Study: When People Buy Bottled Water, Health Is Not Usually Their Primary Motivation
By Caroline Wilbert
WebMD Health News
Reviewed By Louise Chang, MD
June 19, 2009 -- Despite tough economic times, people are still shelling out money for bottled water. Why? The primary motivator is convenience, not perceived health benefits, according to a study conducted in the United Kingdom.
Although most study participants said there were general health benefits to bottled water, they were unsure exactly what these benefits were and considered them negligible.
The study, published in the open access journal BMC Public Health, is based on interviews with 23 users of the Munrow Sports Centre on the University of Birmingham Campus. The interviews took place between January 2008 and March 2008. The majority of participants -- 19 -- were considered "limited" consumers of bottled waters, which means they drank on average .5 to 3.5 liters per week. Two participants drank more than 10 liters per week, and two said they never drank bottled water.
Despite a vague belief about increased healthfulness, most could not identify the health benefit. The most commonly given reason for purchasing bottled water was convenience.

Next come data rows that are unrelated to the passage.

/-- Two vectors side by side as a number: the low one leaves the lowest bits free, so that nothing carries. -/
theorem toNat_append_eq_add {m n : Nat} (high : BitVec m) (low : BitVec n) :
    (high ++ low).toNat = high.toNat * 2 ^ n + low.toNat := by
  rw [BitVec.toNat_append, ← Nat.shiftLeft_add_eq_or_of_lt low.isLt, Nat.shiftLeft_eq]

/-- The bits from `start` up to the top are the quotient that truncation leaves (R272). -/
theorem toNat_highBits {w start len : Nat} (v : BitVec w) (htop : w = start + len) :
    (v.extractLsb' start len).toNat = v.toNat / 2 ^ start := by
  have hlt : v.toNat / 2 ^ start < 2 ^ len :=
    Nat.div_lt_of_lt_mul (by rw [← pow_add, ← htop]; exact v.isLt)
  rw [BitVec.extractLsb'_toNat, Nat.shiftRight_eq_div_pow, Nat.mod_eq_of_lt hlt]

/-- A packed colour as a number (R272). -/
theorem packColour_toNat (r g b : Byte) :
    (packColour r g b).toNat = r.toNat / 8 * 2048 + g.toNat / 4 * 32 + b.toNat / 8 := by
  have hr : (r.extractLsb' 3 5).toNat = r.toNat / 8 := toNat_highBits r rfl
  have hg : (g.extractLsb' 2 6).toNat = g.toNat / 4 := toNat_highBits g rfl
  have hb : (b.extractLsb' 3 5).toNat = b.toNat / 8 := toNat_highBits b rfl
  rw [packColour, toNat_append_eq_add, toNat_append_eq_add, hr, hg, hb]
  omega

/-- The three fields of a colour, each in the high bits of its channel, are packed side by side again (R273). -/
theorem packColour_fields (c : Colour) :
    packColour (c.extractLsb' 11 5 ++ 0#3) (c.extractLsb' 5 6 ++ 0#2) (c.extractLsb' 0 5 ++ 0#3) = c :=
  calc packColour (c.extractLsb' 11 5 ++ 0#3) (c.extractLsb' 5 6 ++ 0#2) (c.extractLsb' 0 5 ++ 0#3)
    _ = c.extractLsb' 11 5 ++ c.extractLsb' 5 6 ++ c.extractLsb' 0 5 := by
      simp only [packColour, BitVec.extractLsb'_append_eq_left]
    _ = c.extractLsb' 5 11 ++ c.extractLsb' 0 5 :=
      congrArg (· ++ c.extractLsb' 0 5) (BitVec.extractLsb'_append_extractLsb'_eq_extractLsb' rfl)
    _ = c.extractLsb' 0 16 := BitVec.extractLsb'_append_extractLsb'_eq_extractLsb' rfl
    _ = c := BitVec.extractLsb'_eq_self

/-- PACK_RGB of channels whose packed colour is `c` (R272). -/
theorem exec_packRgb_of_packColour {r g b : Byte} {c : Colour} (h : packColour r g b = c) (s : State) :
    exec (.packRgb r g b) s = .next { s with regs := { s.regs with result := c.setWidth 32 } } := by
  rw [← h]
  rfl

/-- Settles O25: `RESULT` takes the packed colour, by its number. -/
theorem packRgbResult : Obligations.PackRgbResult := by
  intro r g b s
  rw [← packColour_toNat, BitVec.ofNat_toNat]
  exact exec_packRgb_of_packColour rfl s

/-- Settles O26: the fields of a colour are packed to that colour. -/
theorem repackingIsIdempotent : Obligations.RepackingIsIdempotent := fun c =>
  exec_packRgb_of_packColour (packColour_fields c)

end Sys2Proof.Machine
end

section
/-! Settles O15: no command and no step stops, and a command leaves memory and what was pending as they were. -/

namespace Sys2Proof.Machine

/-- A word is accepted, of a command or a reserved one: neither stops the machine. -/
theorem acceptCommand_next (s : State) (cw : CommandWord) : ∃ t, s.acceptCommand cw = .next t := by
  unfold State.acceptCommand
  cases decode cw with
  | error e => exact ⟨_, rfl⟩
  | ok i =>
    obtain ⟨t, hexec⟩ := exec_next i (s.takeCommand (some i))
    exact ⟨t.settleBusy, congrArg settle hexec⟩

/-- Every step has a next state: the engine accepts a word, or one event happens. -/
theorem step_next (s : State) : ∃ t, step s = .next t := by
  by_cases hwaiting : s.busy = true ∨ s.port = none
  · exact ⟨_, step_waiting s hwaiting⟩
  · obtain ⟨hbusy, hport⟩ := not_or.mp hwaiting
    obtain ⟨cw, hport⟩ := Option.ne_none_iff_exists'.mp hport
    rw [step_ready s cw (Bool.eq_false_of_not_eq_true hbusy) hport]
    exact acceptCommand_next s.sampled (s.sampledWord cw)

/-- Settles O15: the frame of every command has no memory in it. -/
theorem everyCommandCompletes : Obligations.EveryCommandCompletes := by
  refine ⟨fun i s => ?_, step_next⟩
  obtain ⟨t, hexec⟩ := exec_next i s
  have hframe := exec_commandFrame hexec
  obtain ⟨ts, hts, -⟩ := hframe.pending
  have hamem : t.amem = s.amem := by rw [hframe.others]
  exact ⟨t, hexec, hframe.others, ⟨ts, hts.symm⟩, fun a => by rw [hamem]⟩

end Sys2Proof.Machine
end

section
/-! Settles O10: a busy engine whose adapter accepts nothing stays busy, with the same transaction offered. -/

namespace Sys2Proof.Machine

/-! ### The events but an acceptance and reset -/

/-- From `s` to `t` `BUSY` and the bus stream stay, and so does the transaction that is offered; no event comes
that was not to come. -/
structure KeepsOffering (s t : State) : Prop where
  busy : t.busy = s.busy
  bus : t.bus = s.bus
  offered : s.pending ≠ [] → t.pending.head? = s.pending.head?
  inputs : t.inputs ⊆ s.inputs

/-- Another state with the same `BUSY`, the same streams and the same coming events. -/
theorem keepsOffering_of_eq {s t : State} (hbusy : t.busy = s.busy) (hbus : t.bus = s.bus)
    (hpending : t.pending = s.pending) (hinputs : t.inputs = s.inputs) : KeepsOffering s t :=
  ⟨hbusy, hbus, fun _ => by rw [hpending], by rw [hinputs]; exact List.Subset.refl _⟩

/-- A write of asset memory keeps the transaction that is offered, even when it tears the running command. -/
theorem keepsOffering_writeAsset (s : State) (a : Half) (b : Byte) : KeepsOffering s (s.writeAsset a b) := by
  rcases writeAsset_cases s a b with heq | ⟨i, -, -, -, heq⟩
  · rw [heq]; exact keepsOffering_of_eq rfl rfl rfl rfl
  · obtain ⟨kept, rs, buf, htear, -, hhead, -⟩ := tear_eq { s with amem := Memory.write s.amem a b } i
    rw [heq, htear]
    exact ⟨rfl, rfl, hhead, List.Subset.refl _⟩

/-- Only an acceptance and reset touch `BUSY`, the bus stream or the transaction that is offered. -/
theorem keepsOffering_handle (s : State) {e : Input} (haccept : e ≠ .adapterAccepts) (hreset : e ≠ .reset) :
    KeepsOffering s (s.handle e) := by
  cases e with
  | present | changeWord | readRegister => exact keepsOffering_of_eq rfl rfl rfl rfl
  | assetWrite a b => exact keepsOffering_writeAsset s a b
  | adapterTransfers =>
    change KeepsOffering s s.transferByte
    rw [transferByte_frame]
    exact keepsOffering_of_eq rfl rfl rfl rfl
  | adapterAccepts => exact absurd rfl haccept
  | reset => exact absurd rfl hreset

/-- Of the other events only a write of asset memory changes what is still to be emitted. -/
theorem handle_pending (s : State) {e : Input} (hwrite : ∀ a b, e ≠ .assetWrite a b)
    (haccept : e ≠ .adapterAccepts) (hreset : e ≠ .reset) : (s.handle e).pending = s.pending := by
  cases e with
  | present | changeWord | readRegister => rfl
  | assetWrite a b => exact absurd rfl (hwrite a b)
  | adapterTransfers => exact (congrArg State.pending (transferByte_frame s) :)
  | adapterAccepts => exact absurd rfl haccept
  | reset => exact absurd rfl hreset

/-! ### A busy engine's steps -/

/-- The step of a busy engine: nothing is to be done, or one event happens. -/
theorem step_busy_cases {s t : State} (hbusy : s.busy = true) (hstep : step s = .next t) :
    (s.inputs = [] ∧ t = s) ∨ ∃ e es, s.inputs = e :: es ∧ t = State.handle { s with inputs := es } e := by
  cases hinputs : s.inputs with
  | nil =>
    rw [step_waiting s (.inl hbusy), State.nextEvent, hinputs] at hstep
    cases hstep
    exact .inl ⟨rfl, rfl⟩
  | cons e es =>
    rw [step_event (.inl hbusy) hinputs] at hstep
    cases hstep
    exact .inr ⟨e, es, rfl, rfl⟩

/-- From `s` to `t` the engine waits for its adapter: the offered transaction stays, and all that is pending
does if the host is not to write asset memory. -/
structure Waits (s t : State) : Prop extends KeepsOffering s t where
  pending : (∀ a b, .assetWrite a b ∉ s.inputs) → t.pending = s.pending

/-- Nothing done is waiting. -/
theorem waits_refl (s : State) : Waits s s := ⟨keepsOffering_of_eq rfl rfl rfl rfl, fun _ => rfl⟩

/-- Waiting goes on: the offered transaction stays offered, and no write of asset memory comes in between. -/
theorem waits_trans {s t u : State} (h : Waits s t) (k : Waits t u) : Waits s u where
  busy := k.busy.trans h.busy
  bus := k.bus.trans h.bus
  offered hne := by
    have hhead := h.offered hne
    have hstill : t.pending ≠ [] := by
      rwa [ne_eq, ← List.head?_eq_none_iff, hhead, List.head?_eq_none_iff]
    exact (k.offered hstill).trans hhead
  inputs := List.Subset.trans k.inputs h.inputs
  pending hwrite := (k.pending fun a b hmem => hwrite a b (h.inputs hmem)).trans (h.pending hwrite)

/-- A busy engine waits when no acceptance and no reset is to come. -/
theorem waits_step {s t : State} (hbusy : s.busy = true)
    (hquiet : ∀ e ∈ s.inputs, e ≠ .adapterAccepts ∧ e ≠ .reset) (hstep : step s = .next t) : Waits s t := by
  rcases step_busy_cases hbusy hstep with ⟨-, rfl⟩ | ⟨e, es, hinputs, rfl⟩
  · exact waits_refl t
  · obtain ⟨haccept, hreset⟩ := hquiet e (by simp [hinputs])
    obtain ⟨hstays, hbus, hoffered, hlater⟩ := keepsOffering_handle { s with inputs := es } haccept hreset
    have hcoming : es ⊆ s.inputs := hinputs ▸ List.subset_cons_self e es
    exact ⟨⟨hstays, hbus, hoffered, List.Subset.trans hlater hcoming⟩, fun hwrite =>
      handle_pending _ (fun a b he => hwrite a b (by simp [hinputs, he])) haccept hreset⟩

/-- A busy engine waits for any number of steps when no acceptance and no reset is to come. -/
theorem waits_run (n : Nat) : ∀ s t : State, s.busy = true →
    (∀ e ∈ s.inputs, e ≠ .adapterAccepts ∧ e ≠ .reset) → core.run n s = .next t → Waits s t := by
  induction n with
  | zero =>
    intro s t _ _ hrun
    cases hrun
    exact waits_refl s
  | succ n ih =>
    intro s t hbusy hquiet hrun
    obtain ⟨u, hstep⟩ := step_next s
    have hwaits := waits_step hbusy hquiet hstep
    rw [run_succ n hstep] at hrun
    exact waits_trans hwaits
      (ih u t (hwaits.busy.trans hbusy) (fun e he => hquiet e (hwaits.inputs he)) hrun)

/-- Only an acceptance or reset ends a command. -/
theorem step_clears_busy {s t : State} (hbusy : s.busy = true) (hstep : step s = .next t)
    (hidle : t.busy = false) :
    s.inputs.head? = some .adapterAccepts ∨ s.inputs.head? = some .reset := by
  rcases step_busy_cases hbusy hstep with ⟨-, rfl⟩ | ⟨e, es, hinputs, rfl⟩
  · rw [hbusy] at hidle
    exact absurd hidle Bool.noConfusion
  · rw [hinputs, List.head?_cons, Option.some_inj, Option.some_inj]
    by_contra hother
    obtain ⟨haccept, hreset⟩ := not_or.mp hother
    have hstays := (keepsOffering_handle { s with inputs := es } haccept hreset).busy
    rw [hidle] at hstays
    exact absurd (hstays.trans hbusy) Bool.noConfusion

/-- Settles O10: the engine waits step after step. -/
theorem stuckWithoutAcceptances : Obligations.StuckWithoutAcceptances := by
  refine ⟨fun n s t hbusy hquiet hrun => ?_, fun s t => step_clears_busy⟩
  have hwaits := waits_run n s t hbusy hquiet hrun
  exact ⟨hwaits.busy.trans hbusy, hwaits.bus, hwaits.offered, hwaits.pending⟩

end Sys2Proof.Machine
end

section
/-! Settles O11: what reset loads and leaves, and the word that a ready engine takes before a reset. -/

namespace Sys2Proof.Machine

/-- The chunk buffer keeps its size through a reset (spec/10_state.md R37). -/
theorem chunkAfterReset_length (p : Params) (n : Nat) : (chunkAfterReset p n).length = p.chunkBytes := by
  simp [chunkAfterReset, Params.chunkBytes]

Many participants said they drank tap water at home, but purchased bottled water when they were out and about.
"Interestingly, while the majority of participants expressed the belief that bottled water has health benefits of some kind, paradoxically these same participants also stated that the health benefits of bottled water are negligible or nonexistent," researchers write in the study. "This perhaps reflects confusion in the general public."